Swami Agnivesh
Swami Agnivesh, an activist based in New Delhi, India, is a leader of Arya Samaj, and Board member of KAICIID (King Abdullah bin Abdulaziz International Centre for Interreligious and Intercultural Dialogue). He was awarded the Right Livelihood award, known as the Alternative Nobel, in 2004, for his work for social justice. Late Justice V.R. Krishna Iyer called him a cyclonic swami, reflecting his dynamism and the diversity of his activism.
He was born as Vepa Shyam Rao in 1939, the grandson of the Diwan (Chief Minister) of a princely state called Shakti, now in Chattisgarh, and part of an Orthodox Hindu family. Later on he obtained Law and Business Management degrees, became a lecturer in Kolkatta's famous St. Xavier's College 1963-1968. Also practiced law in Kolkatta High Court under Sabyasachi Mukherji who subsequently became Chief Justice of India.
In 1968 he became a full-time worker of the Arya Samaj, a Hindu reformist movement, and two years later became a sanyasi, renouncing worldly possessions and becoming, in the process, Swami Agnivesh in March 1970. With Swami Indravesh led various movements of students, teachers and farmers in Haryana. In 1974 as a trusted lieutenant of Lok Nayak Jai Prakash Narayan led his movement in Haryana. Spent 13 months in Ambala Central Jail during emergency. He studied Mahatma Gandhi's literature and was deeply influenced by Gandhian thought. He was elected MLA in Haryana and was Minister for Education for a short stint. He resigned 1979 , Nov. and plunged in the movement for the emancipation of Bonded Laborers and Child Slavery.

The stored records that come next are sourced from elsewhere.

/-- A flag that is kept since it was written holds what was written. -/
theorem FlagsKept.getFlag_of_setFlag {l : List Flag} {g : Flag} {b : Bool} {s t : State}
    (h : FlagsKept l (setFlag g b s) t) (hg : g ∉ l) : getFlag g t.p = b :=
  (h g hg).trans ((getFlag_putFlag g g b s.p).trans (if_pos rfl))

theorem ShiftsThroughCarry.computesByte {f : Byte → State → Byte × State} {r : Byte → Bool → Byte} {out : Nat}
    (h : ShiftsThroughCarry f r out) :
    ComputesByte f (fun v p => r v (getFlag .c p)) fun v p => putFlag .c (v.getLsbD out) p := h

/-- What SLO, RLA and SRE leave: the bit shifted out stays in C while Z and N come to describe A. -/
theorem combined_of_setFlag {v : Byte} {b : Bool} {s t : State}
    (h : t.a = v ∧ t.x = s.x ∧ t.y = s.y ∧ ShowsZN v t ∧ FlagsKept [.z, .n] (setFlag .c b s) t) :
    t.a = v ∧ t.x = s.x ∧ t.y = s.y ∧ getFlag .c t.p = b ∧ ShowsZN t.a t ∧ FlagsKept [.c, .z, .n] s t := by
  obtain ⟨ha, hx, hy, hzn, hkept⟩ := h
  exact ⟨ha, hx, hy, hkept.getFlag_of_setFlag (by decide), ha ▸ hzn, hkept.of_setFlag (List.Subset.refl _)⟩

/-- The adder after a rotate: the bit rotated out is its carry in (R248). -/
theorem Added.of_setFlag {a m : Byte} {b : Bool} {s t : State}
    (h : Added a m (getFlag .c (setFlag .c b s).p) (setFlag .c b s) t) : Added a m b s t := by
  have hcarry : getFlag .c (setFlag .c b s).p = b := getFlag_putFlag .c .c b s.p
  rw [hcarry] at h
  obtain ⟨hsum, hc, hv, hzn, hkept⟩ := h
  exact ⟨hsum, hc, hv, hzn, hkept.of_setFlag (by decide)⟩

/-- Settles O21: each hands the byte it wrote to its combination, or to the adder, with the bit shifted out in C. -/
theorem shiftCombinationsRewriteThenCombine : Obligations.ShiftCombinationsRewriteThenCombine := by
  refine ⟨fun s z w f hf => ?slo, fun s z w f hf => ?rla, fun s z w f hf => ?sre, fun s z w f hf => ?rra⟩
  case slo =>
    exact ((combineIntoA_leaves (· ||| ·)).rewrites_sevenModes shiftLeft_shifts.computesByte 0x00 rfl rfl f hf).imp
      fun _ => combined_of_setFlag (s := s)
  case rla =>
    exact ((combineIntoA_leaves (· &&& ·)).rewrites_sevenModes rotateLeft_shifts.computesByte 0x20 rfl rfl f hf).imp
      fun _ => combined_of_setFlag (s := s)
  case sre =>
    exact ((combineIntoA_leaves (· ^^^ ·)).rewrites_sevenModes shiftRight_shifts.computesByte 0x40 rfl rfl f hf).imp
      fun _ => combined_of_setFlag (s := s)
  case rra =>
    exact (addToA_leaves.rewrites_sevenModes rotateRight_shifts.computesByte 0x60 rfl rfl f hf).imp
      fun _ ⟨hadd, hx, hy⟩ => ⟨hadd.of_setFlag, hx, hy⟩

/-! ### The illegal bytes (R252, R253, R266) -/

theorem illegalInstr_of_halt {s : State} (op : Byte) (h : s.params.illegalOpcode = .halt) : illegalInstr op s =
    .next { s with fault := some (s.fault.getD (.illegalOpcode (s.pc - 1#16) op)), halted := true } := by
  rw [illegalInstr, h, raiseIllegalOpcode, recordFault_eq]

theorem illegalInstr_of_nop {s : State} (op : Byte) (h : s.params.illegalOpcode = .nop) : illegalInstr op s =
    finish 2 0 { s with fault := some (s.fault.getD (.illegalOpcode (s.pc - 1#16) op)) } := by
  rw [illegalInstr, h, raiseIllegalOpcode, recordFault_eq]

/-- Settles O22: each of the bytes is answered by `illegalInstr`; a halted system ticks and resets to a halted one. -/
theorem illegalBytesRecordTheFault : Obligations.IllegalBytesRecordTheFault := by
  intro s q hq
  have hcode : encode q.1 = [q.2] := List.map_inj_left (f := fun q => encode q.1) (g := fun q => [q.2]) |>.1 rfl q hq
  have hexec : exec q.1 s = illegalInstr q.2 s :=
    List.map_inj_left (f := fun q => exec q.1 s) (g := fun q => illegalInstr q.2 s) |>.1 rfl q hq
  refine ⟨hcode, _, rfl, fun hpolicy => ?halt, fun hpolicy => ?nop⟩ <;> rw [hexec]
  case halt =>
    exact ⟨_, illegalInstr_of_halt q.2 hpolicy, rfl, step_of_halted rfl, by rw [systemReset_eq], by rw [systemReset_eq]⟩
  case nop => exact illegalInstr_of_nop q.2 hpolicy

Swami Agnivesh a powerful communicator in Hindi and English, has worked on many social issues nationally and internationally such as abolition of untouchability and caste system in Hindu religious society, women's equality, and religious tolerance and reconciliation. He is a strong advocate of interfaith action for social justice. First International Anti-Slavery Award was given to him in London in 1990, Freedom and Human Rights Award in Berne , Switzerland in 1994, Rajiv Gandhi National Sadbhavna Award in 2004 and Right Livelihood Award ( Alternative Nobel for Peace in 2004.)